-- ==== Sys2Proof/Certificates/Slice0/Obligations.lean ====
section
/-! DEFINITION. The obligations: what is stated of this block for the provers. Each docstring names the rules of spec/ it rests on, or
says that it is the model's choice and names the log entry. -/

open Sys2Proof
open Sys2Proof.Machine

/-! ### The block as a machine -/

/-- A step takes the command at the front of the queue and runs it on the part with the queue's rest. -/
def Obligations.StepRunsFrontCommand : Prop :=
  ∀ (c : Instr) (rest : List Instr) (s : State), s.pending = c :: rest → step s = exec c { s with pending := rest }

/-- With no command waiting the block idles: only the model's clock goes on (the model's choice, log entry 1). -/
def Obligations.IdleStepAdvancesClock : Prop :=
  ∀ s : State, s.pending = [] → step s = .next { s with now := s.now + 1 }

/-- Full reset (R181, with R1, R7, R8, R25, R43, R89, R109, R132, R134, R140, R153, R159, R165) completes in every state: every block at
its reset values, the severity profile and every alarm point among them, with NO-MASTER and SHELF-FAIL declared. That the model's
clock and the waiting commands go on is the model's choice (log entry 35), and so are a port's absent power and clear saturation marks
in `Port.disabled`, to which R4, R28 and R34 give no value (log entry 28). -/
def Obligations.FullResetLeavesResetValues : Prop :=
  ∀ (rate : BitVec 2) (s : State), ∃ t, exec (.fullReset rate) s = .next t ∧ t.now = s.now ∧ t.pending = s.pending
    ∧ t.shelf = 0 ∧ t.slot = 0
    ∧ (∀ i : Fin 4, t.ranges[i] = ⟨false, .outOfService, 0, 0⟩)
    ∧ (∀ p : PortId, t.ports[p] = .disabled .reset) ∧ t.conversion = none ∧ t.cableTest = none
    ∧ (∀ g : GroupId, t.sw.groups[g] = none) ∧ t.sw.elements = [] ∧ t.sw.queue = [] ∧ t.sw.bus = none ∧ t.sw.chosen = none ∧ t.sw.busDefect = false
    ∧ t.sw.settleFail = []
    ∧ (∀ r : RefId, t.timing.refs[r] = .reset r) ∧ t.timing.settings = .reset ∧ t.timing.selected = none
    ∧ t.timing.forced = none ∧ t.timing.state = .freeRun ∧ t.timing.word = 0 ∧ t.timing.history = [] ∧ t.timing.ready = false
    ∧ t.timing.refout = none ∧ (∀ p : PortId, t.timing.codes[p] = 12)
    ∧ t.timing.acquireTimer = none ∧ t.timing.holdoverTimer = none ∧ t.timing.lockedUpdates = 0
    ∧ t.timing.steering = none ∧ t.timing.steerWaiting = none
    ∧ t.alarms.profile.toList =
        [⟨.major, .minor, 2500, 10000⟩, ⟨.minor, .warning, 2500, 10000⟩, ⟨.major, .minor, 2500, 10000⟩,
         ⟨.minor, .warning, 2500, 10000⟩, ⟨.major, .minor, 2500, 10000⟩, ⟨.minor, .warning, 2500, 10000⟩,
         ⟨.minor, .warning, 2500, 10000⟩,
         ⟨.minor, .none, 0, 0⟩, ⟨.minor, .none, 0, 0⟩, ⟨.minor, .none, 0, 0⟩, ⟨.major, .none, 0, 0⟩, ⟨.critical, .none, 0, 0⟩,
         ⟨.warning, .none, 0, 0⟩,
         ⟨.minor, .none, 0, 0⟩, ⟨.minor, .none, 0, 0⟩, ⟨.warning, .none, 0, 0⟩,
         ⟨.major, .none, 0, 0⟩, ⟨.major, .none, 0, 0⟩, ⟨.major, .none, 0, 0⟩, ⟨.critical, .none, 0, 0⟩, ⟨.major, .none, 0, 0⟩]
    ∧ (∀ k : PointId,
        let present := decide (k = 316 ∨ k = 317)
        t.alarms.points[k] = ⟨present, present, .stopped, if k.val < 224 then .sa else .ungraded,
          t.alarms.profile[profileIndex k].sa, false, false, false⟩)
    ∧ t.alarms.active.Perm [316, 317] ∧ t.alarms.visual = ⟨1, 1, 0⟩ ∧ t.alarms.audible = ⟨1, 1, 0⟩
    ∧ t.alarms.contacts = ⟨true, true, true, true, false, false⟩ ∧ t.alarms.acoPin = ⟨0, 0⟩
    ∧ t.notices.queue.Perm [.alarm 316 .raised .major .ungraded, .alarm 317 .raised .critical .ungraded]
    ∧ t.notices.overflow = false ∧ t.notices.threshold = .warning ∧ t.notices.groupEnable = true
    ∧ t.notices.timingEnable = true
    ∧ (∀ l : LinkId, t.links.link l = ⟨⟨.breakHunt, [], .search 0, 0, 0⟩, none, [], none, .observer⟩)
    ∧ t.links.challenge = none ∧ t.links.rate = rate ∧ t.links.mode = .plain ∧ t.links.period = 1000 ∧ t.links.lapseLimit = 2
    ∧ t.links.periodTimer = none ∧ t.links.lapses = 0 ∧ t.links.run = 0 ∧ t.links.everGranted = false ∧ t.links.shf = true
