/-! `State.idle` -/

@[simp] theorem State.idle_pending (s : State) : (s.idle).pending = s.pending := rfl
@[simp] theorem State.idle_shelf (s : State) : (s.idle).shelf = s.shelf := rfl
@[simp] theorem State.idle_slot (s : State) : (s.idle).slot = s.slot := rfl
@[simp] theorem State.idle_ranges (s : State) : (s.idle).ranges = s.ranges := rfl
@[simp] theorem State.idle_ports (s : State) : (s.idle).ports = s.ports := rfl
@[simp] theorem State.idle_conversion (s : State) : (s.idle).conversion = s.conversion := rfl
@[simp] theorem State.idle_cableTest (s : State) : (s.idle).cableTest = s.cableTest := rfl
@[simp] theorem State.idle_sw (s : State) : (s.idle).sw = s.sw := rfl
@[simp] theorem State.idle_timing (s : State) : (s.idle).timing = s.timing := rfl
@[simp] theorem State.idle_alarms (s : State) : (s.idle).alarms = s.alarms := rfl
@[simp] theorem State.idle_notices (s : State) : (s.idle).notices = s.notices := rfl
@[simp] theorem State.idle_links (s : State) : (s.idle).links = s.links := rfl
@[simp] theorem State.idle_raised (s : State) : (s.idle).raised = s.raised := rfl
@[simp] theorem State.idle_orderDraws (s : State) : (s.idle).orderDraws = s.orderDraws := rfl

/-! `Switching.arbitrate` -/

@[simp] theorem Switching.arbitrate_groups (w : Switching) : w.arbitrate.groups = w.groups := by unfold Switching.arbitrate; split <;> rfl
@[simp] theorem Switching.arbitrate_elements (w : Switching) : w.arbitrate.elements = w.elements := by unfold Switching.arbitrate; split <;> rfl
@[simp] theorem Switching.arbitrate_queue (w : Switching) : w.arbitrate.queue = w.queue := by unfold Switching.arbitrate; split <;> rfl
@[simp] theorem Switching.arbitrate_bus (w : Switching) : w.arbitrate.bus = w.bus := by unfold Switching.arbitrate; split <;> rfl
@[simp] theorem Switching.arbitrate_busFreeAt (w : Switching) : w.arbitrate.busFreeAt = w.busFreeAt := by unfold Switching.arbitrate; split <;> rfl
@[simp] theorem Switching.arbitrate_busDefect (w : Switching) : w.arbitrate.busDefect = w.busDefect := by unfold Switching.arbitrate; split <;> rfl
@[simp] theorem Switching.arbitrate_settleFail (w : Switching) : w.arbitrate.settleFail = w.settleFail := by unfold Switching.arbitrate; split <;> rfl
@[simp] theorem Switching.arbitrate_raised (w : Switching) : w.arbitrate.raised = w.raised := by unfold Switching.arbitrate; split <;> rfl

/-! `flush` -/

@[simp] theorem flush_now (s : State) : (flush s).now = s.now := rfl
@[simp] theorem flush_pending (s : State) : (flush s).pending = s.pending := rfl
@[simp] theorem flush_shelf (s : State) : (flush s).shelf = s.shelf := rfl
@[simp] theorem flush_slot (s : State) : (flush s).slot = s.slot := rfl
@[simp] theorem flush_ranges (s : State) : (flush s).ranges = s.ranges := rfl
@[simp] theorem flush_ports (s : State) : (flush s).ports = s.ports := rfl
@[simp] theorem flush_conversion (s : State) : (flush s).conversion = s.conversion := rfl
@[simp] theorem flush_cableTest (s : State) : (flush s).cableTest = s.cableTest := rfl
@[simp] theorem flush_sw_groups (s : State) : (flush s).sw.groups = s.sw.groups := rfl
@[simp] theorem flush_sw_elements (s : State) : (flush s).sw.elements = s.sw.elements := rfl
@[simp] theorem flush_sw_queue (s : State) : (flush s).sw.queue = s.sw.queue := rfl
@[simp] theorem flush_sw_bus (s : State) : (flush s).sw.bus = s.sw.bus := rfl
@[simp] theorem flush_sw_busFreeAt (s : State) : (flush s).sw.busFreeAt = s.sw.busFreeAt := rfl
@[simp] theorem flush_sw_chosen (s : State) : (flush s).sw.chosen = s.sw.chosen := rfl
@[simp] theorem flush_sw_busDefect (s : State) : (flush s).sw.busDefect = s.sw.busDefect := rfl
@[simp] theorem flush_sw_settleFail (s : State) : (flush s).sw.settleFail = s.sw.settleFail := rfl
@[simp] theorem flush_timing_refs (s : State) : (flush s).timing.refs = s.timing.refs := rfl
@[simp] theorem flush_timing_settings (s : State) : (flush s).timing.settings = s.timing.settings := rfl
@[simp] theorem flush_timing_selected (s : State) : (flush s).timing.selected = s.timing.selected := rfl
@[simp] theorem flush_timing_forced (s : State) : (flush s).timing.forced = s.timing.forced := rfl
@[simp] theorem flush_timing_state (s : State) : (flush s).timing.state = s.timing.state := rfl
@[simp] theorem flush_timing_acquireTimer (s : State) : (flush s).timing.acquireTimer = s.timing.acquireTimer := rfl
@[simp] theorem flush_timing_holdoverTimer (s : State) : (flush s).timing.holdoverTimer = s.timing.holdoverTimer := rfl
@[simp] theorem flush_timing_holdoverValue (s : State) : (flush s).timing.holdoverValue = s.timing.holdoverValue := rfl
@[simp] theorem flush_timing_history (s : State) : (flush s).timing.history = s.timing.history := rfl
@[simp] theorem flush_timing_lockedUpdates (s : State) : (flush s).timing.lockedUpdates = s.timing.lockedUpdates := rfl
@[simp] theorem flush_timing_ready (s : State) : (flush s).timing.ready = s.timing.ready := rfl
@[simp] theorem flush_timing_word (s : State) : (flush s).timing.word = s.timing.word := rfl
@[simp] theorem flush_timing_refout (s : State) : (flush s).timing.refout = s.timing.refout := rfl
@[simp] theorem flush_timing_codes (s : State) : (flush s).timing.codes = s.timing.codes := rfl
@[simp] theorem flush_timing_steering (s : State) : (flush s).timing.steering = s.timing.steering := rfl
@[simp] theorem flush_timing_steerWaiting (s : State) : (flush s).timing.steerWaiting = s.timing.steerWaiting := rfl
@[simp] theorem flush_timing_nextTick (s : State) : (flush s).timing.nextTick = s.timing.nextTick := rfl
@[simp] theorem flush_alarms (s : State) : (flush s).alarms = s.alarms := rfl
@[simp] theorem flush_links (s : State) : (flush s).links = s.links := rfl

/-! `takeAlarms` -/

@[simp] theorem takeAlarms_sw_groups (e : Expiry) (s : State) : (takeAlarms e s).sw.groups = s.sw.groups := rfl
@[simp] theorem takeAlarms_sw_elements (e : Expiry) (s : State) : (takeAlarms e s).sw.elements = s.sw.elements := rfl
@[simp] theorem takeAlarms_sw_queue (e : Expiry) (s : State) : (takeAlarms e s).sw.queue = s.sw.queue := rfl
@[simp] theorem takeAlarms_sw_bus (e : Expiry) (s : State) : (takeAlarms e s).sw.bus = s.sw.bus := rfl
@[simp] theorem takeAlarms_sw_busFreeAt (e : Expiry) (s : State) : (takeAlarms e s).sw.busFreeAt = s.sw.busFreeAt := rfl
@[simp] theorem takeAlarms_sw_busDefect (e : Expiry) (s : State) : (takeAlarms e s).sw.busDefect = s.sw.busDefect := rfl
@[simp] theorem takeAlarms_sw_settleFail (e : Expiry) (s : State) : (takeAlarms e s).sw.settleFail = s.sw.settleFail := rfl
@[simp] theorem takeAlarms_sw_raised (e : Expiry) (s : State) : (takeAlarms e s).sw.raised = s.sw.raised := rfl
@[simp] theorem takeAlarms_timing_refs (e : Expiry) (s : State) : (takeAlarms e s).timing.refs = s.timing.refs := rfl
@[simp] theorem takeAlarms_timing_settings (e : Expiry) (s : State) :
    (takeAlarms e s).timing.settings = s.timing.settings := rfl
@[simp] theorem takeAlarms_timing_selected (e : Expiry) (s : State) :
    (takeAlarms e s).timing.selected = s.timing.selected := rfl
@[simp] theorem takeAlarms_timing_forced (e : Expiry) (s : State) : (takeAlarms e s).timing.forced = s.timing.forced := rfl
@[simp] theorem takeAlarms_timing_state (e : Expiry) (s : State) : (takeAlarms e s).timing.state = s.timing.state := rfl
@[simp] theorem takeAlarms_timing_acquireTimer (e : Expiry) (s : State) :
    (takeAlarms e s).timing.acquireTimer = s.timing.acquireTimer := rfl
@[simp] theorem takeAlarms_timing_holdoverTimer (e : Expiry) (s : State) :
    (takeAlarms e s).timing.holdoverTimer = s.timing.holdoverTimer := rfl
@[simp] theorem takeAlarms_timing_holdoverValue (e : Expiry) (s : State) :
    (takeAlarms e s).timing.holdoverValue = s.timing.holdoverValue := rfl
@[simp] theorem takeAlarms_timing_history (e : Expiry) (s : State) : (takeAlarms e s).timing.history = s.timing.history := rfl
@[simp] theorem takeAlarms_timing_lockedUpdates (e : Expiry) (s : State) :
    (takeAlarms e s).timing.lockedUpdates = s.timing.lockedUpdates := rfl
@[simp] theorem takeAlarms_timing_ready (e : Expiry) (s : State) : (takeAlarms e s).timing.ready = s.timing.ready := rfl
@[simp] theorem takeAlarms_timing_word (e : Expiry) (s : State) : (takeAlarms e s).timing.word = s.timing.word := rfl
@[simp] theorem takeAlarms_timing_refout (e : Expiry) (s : State) : (takeAlarms e s).timing.refout = s.timing.refout := rfl
@[simp] theorem takeAlarms_timing_codes (e : Expiry) (s : State) : (takeAlarms e s).timing.codes = s.timing.codes := rfl
@[simp] theorem takeAlarms_timing_steering (e : Expiry) (s : State) :
    (takeAlarms e s).timing.steering = s.timing.steering := rfl
@[simp] theorem takeAlarms_timing_steerWaiting (e : Expiry) (s : State) :
    (takeAlarms e s).timing.steerWaiting = s.timing.steerWaiting := rfl
@[simp] theorem takeAlarms_timing_nextTick (e : Expiry) (s : State) :
    (takeAlarms e s).timing.nextTick = s.timing.nextTick := rfl
@[simp] theorem takeAlarms_timing_raised (e : Expiry) (s : State) : (takeAlarms e s).timing.raised = s.timing.raised := rfl
@[simp] theorem takeAlarms_notices_queue (e : Expiry) (s : State) : (takeAlarms e s).notices.queue = s.notices.queue := rfl
@[simp] theorem takeAlarms_notices_overflow (e : Expiry) (s : State) :
    (takeAlarms e s).notices.overflow = s.notices.overflow := rfl
@[simp] theorem takeAlarms_notices_threshold (e : Expiry) (s : State) :
    (takeAlarms e s).notices.threshold = s.notices.threshold := rfl
@[simp] theorem takeAlarms_notices_groupEnable (e : Expiry) (s : State) :
    (takeAlarms e s).notices.groupEnable = s.notices.groupEnable := rfl
@[simp] theorem takeAlarms_notices_timingEnable (e : Expiry) (s : State) :
    (takeAlarms e s).notices.timingEnable = s.notices.timingEnable := rfl
@[simp] theorem takeAlarms_links_linkA (e : Expiry) (s : State) : (takeAlarms e s).links.linkA = s.links.linkA := rfl
@[simp] theorem takeAlarms_links_linkB (e : Expiry) (s : State) : (takeAlarms e s).links.linkB = s.links.linkB := rfl
@[simp] theorem takeAlarms_links_rate (e : Expiry) (s : State) : (takeAlarms e s).links.rate = s.links.rate := rfl
@[simp] theorem takeAlarms_links_mode (e : Expiry) (s : State) : (takeAlarms e s).links.mode = s.links.mode := rfl
@[simp] theorem takeAlarms_links_period (e : Expiry) (s : State) : (takeAlarms e s).links.period = s.links.period := rfl
@[simp] theorem takeAlarms_links_lapseLimit (e : Expiry) (s : State) :
    (takeAlarms e s).links.lapseLimit = s.links.lapseLimit := rfl
@[simp] theorem takeAlarms_links_periodTimer (e : Expiry) (s : State) :
    (takeAlarms e s).links.periodTimer = s.links.periodTimer := rfl
@[simp] theorem takeAlarms_links_earlyStart (e : Expiry) (s : State) :
    (takeAlarms e s).links.earlyStart = s.links.earlyStart := rfl
@[simp] theorem takeAlarms_links_challenge (e : Expiry) (s : State) :
    (takeAlarms e s).links.challenge = s.links.challenge := rfl
@[simp] theorem takeAlarms_links_draws (e : Expiry) (s : State) : (takeAlarms e s).links.draws = s.links.draws := rfl
@[simp] theorem takeAlarms_links_lapses (e : Expiry) (s : State) : (takeAlarms e s).links.lapses = s.links.lapses := rfl
@[simp] theorem takeAlarms_links_run (e : Expiry) (s : State) : (takeAlarms e s).links.run = s.links.run := rfl
@[simp] theorem takeAlarms_links_everGranted (e : Expiry) (s : State) :
    (takeAlarms e s).links.everGranted = s.links.everGranted := rfl
@[simp] theorem takeAlarms_links_shf (e : Expiry) (s : State) : (takeAlarms e s).links.shf = s.links.shf := rfl
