-- ==== Sys2Proof/Laws/Tables.lean ====
section
/-! SUPPORT. Laws of tables, of the free order and of the notice queue. -/

namespace Sys2Proof.Machine

/-! ### Tables -/

@[simp] theorem tab_get {α : Type} {n : Nat} (f : Fin n → α) (i : Fin n) : (tab n f)[i] = f i := by
  simp [tab]

theorem upd_get {α : Type} {n : Nat} (v : Vector α n) (i j : Fin n) (f : α → α) :
    (upd v i f)[j] = if i = j then f v[i] else v[j] := by
  simp only [upd, Fin.getElem_fin, Vector.getElem_set, Fin.ext_iff]

@[simp] theorem upd_get_self {α : Type} {n : Nat} (v : Vector α n) (i : Fin n) (f : α → α) : (upd v i f)[i] = f v[i] := by
  rw [upd_get, if_pos rfl]

theorem upd_get_other {α : Type} {n : Nat} (v : Vector α n) {i j : Fin n} (h : j ≠ i) (f : α → α) : (upd v i f)[j] = v[j] := by
  rw [upd_get, if_neg (fun e => h e.symm)]

/-- Only the entry's own value counts. -/
theorem upd_congr {α : Type} {n : Nat} {v : Vector α n} {i : Fin n} {f g : α → α} (h : f v[i] = g v[i]) : upd v i f = upd v i g := by
  unfold upd
  rw [h]

theorem set_get {α : Type} {n : Nat} (v : Vector α n) (i j : Fin n) (x : α) :
    (v.set i x)[j] = if i = j then x else v[j] := by
  simp only [Fin.getElem_fin, Vector.getElem_set, Fin.ext_iff]

@[simp] theorem set_get_self {α : Type} {n : Nat} (v : Vector α n) (i : Fin n) (x : α) : (v.set i x)[i] = x := by
  rw [set_get, if_pos rfl]

theorem set_get_other {α : Type} {n : Nat} (v : Vector α n) {i j : Fin n} (h : j ≠ i) (x : α) : (v.set i x)[j] = v[j] := by
  rw [set_get, if_neg (fun e => h e.symm)]

theorem table_ext {α : Type} {n : Nat} {v w : Vector α n} (h : ∀ i : Fin n, v[i] = w[i]) : v = w := by
  apply Vector.ext
  intro i hi
  exact h ⟨i, hi⟩

/-! ### The free order -/

theorem insertFree_perm {α : Type} (d : Nat) (x : α) (xs : List α) : (insertFree d x xs).Perm (x :: xs) := by
  induction xs with
  | nil => exact List.Perm.refl _
  | cons y ys ih =>
    unfold insertFree
    split
    · exact List.Perm.refl _
    · exact (List.Perm.cons y ih).trans (List.Perm.swap x y ys)

/-- The free order is an order of the same items. -/
theorem freeOrder_perm {α : Type} (d : Nat) (xs : List α) : (freeOrder d xs).Perm xs := by
  induction xs with
  | nil => exact List.Perm.refl _
  | cons x xs ih => exact (insertFree_perm _ x _).trans (List.Perm.cons x ih)

@[simp] theorem freeOrder_mem {α : Type} (d : Nat) (xs : List α) (x : α) : x ∈ freeOrder d xs ↔ x ∈ xs :=
  (freeOrder_perm d xs).mem_iff

@[simp] theorem freeOrder_length {α : Type} (d : Nat) (xs : List α) : (freeOrder d xs).length = xs.length :=
  (freeOrder_perm d xs).length_eq

theorem freeOrder_nodup {α : Type} (d : Nat) {xs : List α} (h : xs.Nodup) : (freeOrder d xs).Nodup :=
  (freeOrder_perm d xs).nodup_iff.mpr h

@[simp] theorem freeOrder_single {α : Type} (d : Nat) (x : α) : freeOrder d [x] = [x] := rfl

/-! ### The notice queue -/

@[simp] theorem Notices.enqueue_threshold (q : Notices) (n : Notice) : (q.enqueue n).threshold = q.threshold := by
  unfold Notices.enqueue; split <;> rfl

@[simp] theorem Notices.enqueue_groupEnable (q : Notices) (n : Notice) : (q.enqueue n).groupEnable = q.groupEnable := by
  unfold Notices.enqueue; split <;> rfl

@[simp] theorem Notices.enqueue_timingEnable (q : Notices) (n : Notice) : (q.enqueue n).timingEnable = q.timingEnable := by
  unfold Notices.enqueue; split <;> rfl

theorem Notices.enqueue_bounded {q : Notices} (h : q.queue.length ≤ 32) (n : Notice) : (q.enqueue n).queue.length ≤ 32 := by
  unfold Notices.enqueue
  split
  · simp only [List.length_append, List.length_singleton]; omega
  · exact h

/-- What any number of notices does to the queue: at most 32, and the settings as they were. -/
theorem Notices.enqueueAll (ns : List Notice) (q : Notices) :
    (ns.foldl Notices.enqueue q).threshold = q.threshold ∧ (ns.foldl Notices.enqueue q).groupEnable = q.groupEnable
      ∧ (ns.foldl Notices.enqueue q).timingEnable = q.timingEnable
      ∧ (q.queue.length ≤ 32 → (ns.foldl Notices.enqueue q).queue.length ≤ 32) := by
  induction ns generalizing q with
  | nil => exact ⟨rfl, rfl, rfl, id⟩
  | cons n ns ih =>
    obtain ⟨h1, h2, h3, h4⟩ := ih (q.enqueue n)
    refine ⟨?_, ?_, ?_, fun h => h4 (Notices.enqueue_bounded h n)⟩ <;> simp_all

@[simp] theorem Notices.tellOverflow_threshold (q : Notices) : q.tellOverflow.threshold = q.threshold := by
  unfold Notices.tellOverflow; split <;> rfl

@[simp] theorem Notices.tellOverflow_groupEnable (q : Notices) : q.tellOverflow.groupEnable = q.groupEnable := by
  unfold Notices.tellOverflow; split <;> rfl

@[simp] theorem Notices.tellOverflow_timingEnable (q : Notices) : q.tellOverflow.timingEnable = q.timingEnable := by
  unfold Notices.tellOverflow; split <;> rfl

theorem Notices.tellOverflow_bounded {q : Notices} (h : q.queue.length ≤ 32) : q.tellOverflow.queue.length ≤ 32 := by
  unfold Notices.tellOverflow
  split
  · simp
  · exact h

end Sys2Proof.Machine
end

Assignment:
Pull out the lines above in which the word "lapses" appears.

Result of the task:
    ∧ t.links.periodTimer = none ∧ t.links.lapses = 0 ∧ t.links.run = 0 ∧ t.links.everGranted = false ∧ t.links.shf = true
@[simp] theorem takeAlarms_links_lapses (e : Expiry) (s : State) : (takeAlarms e s).links.lapses = s.links.lapses := rfl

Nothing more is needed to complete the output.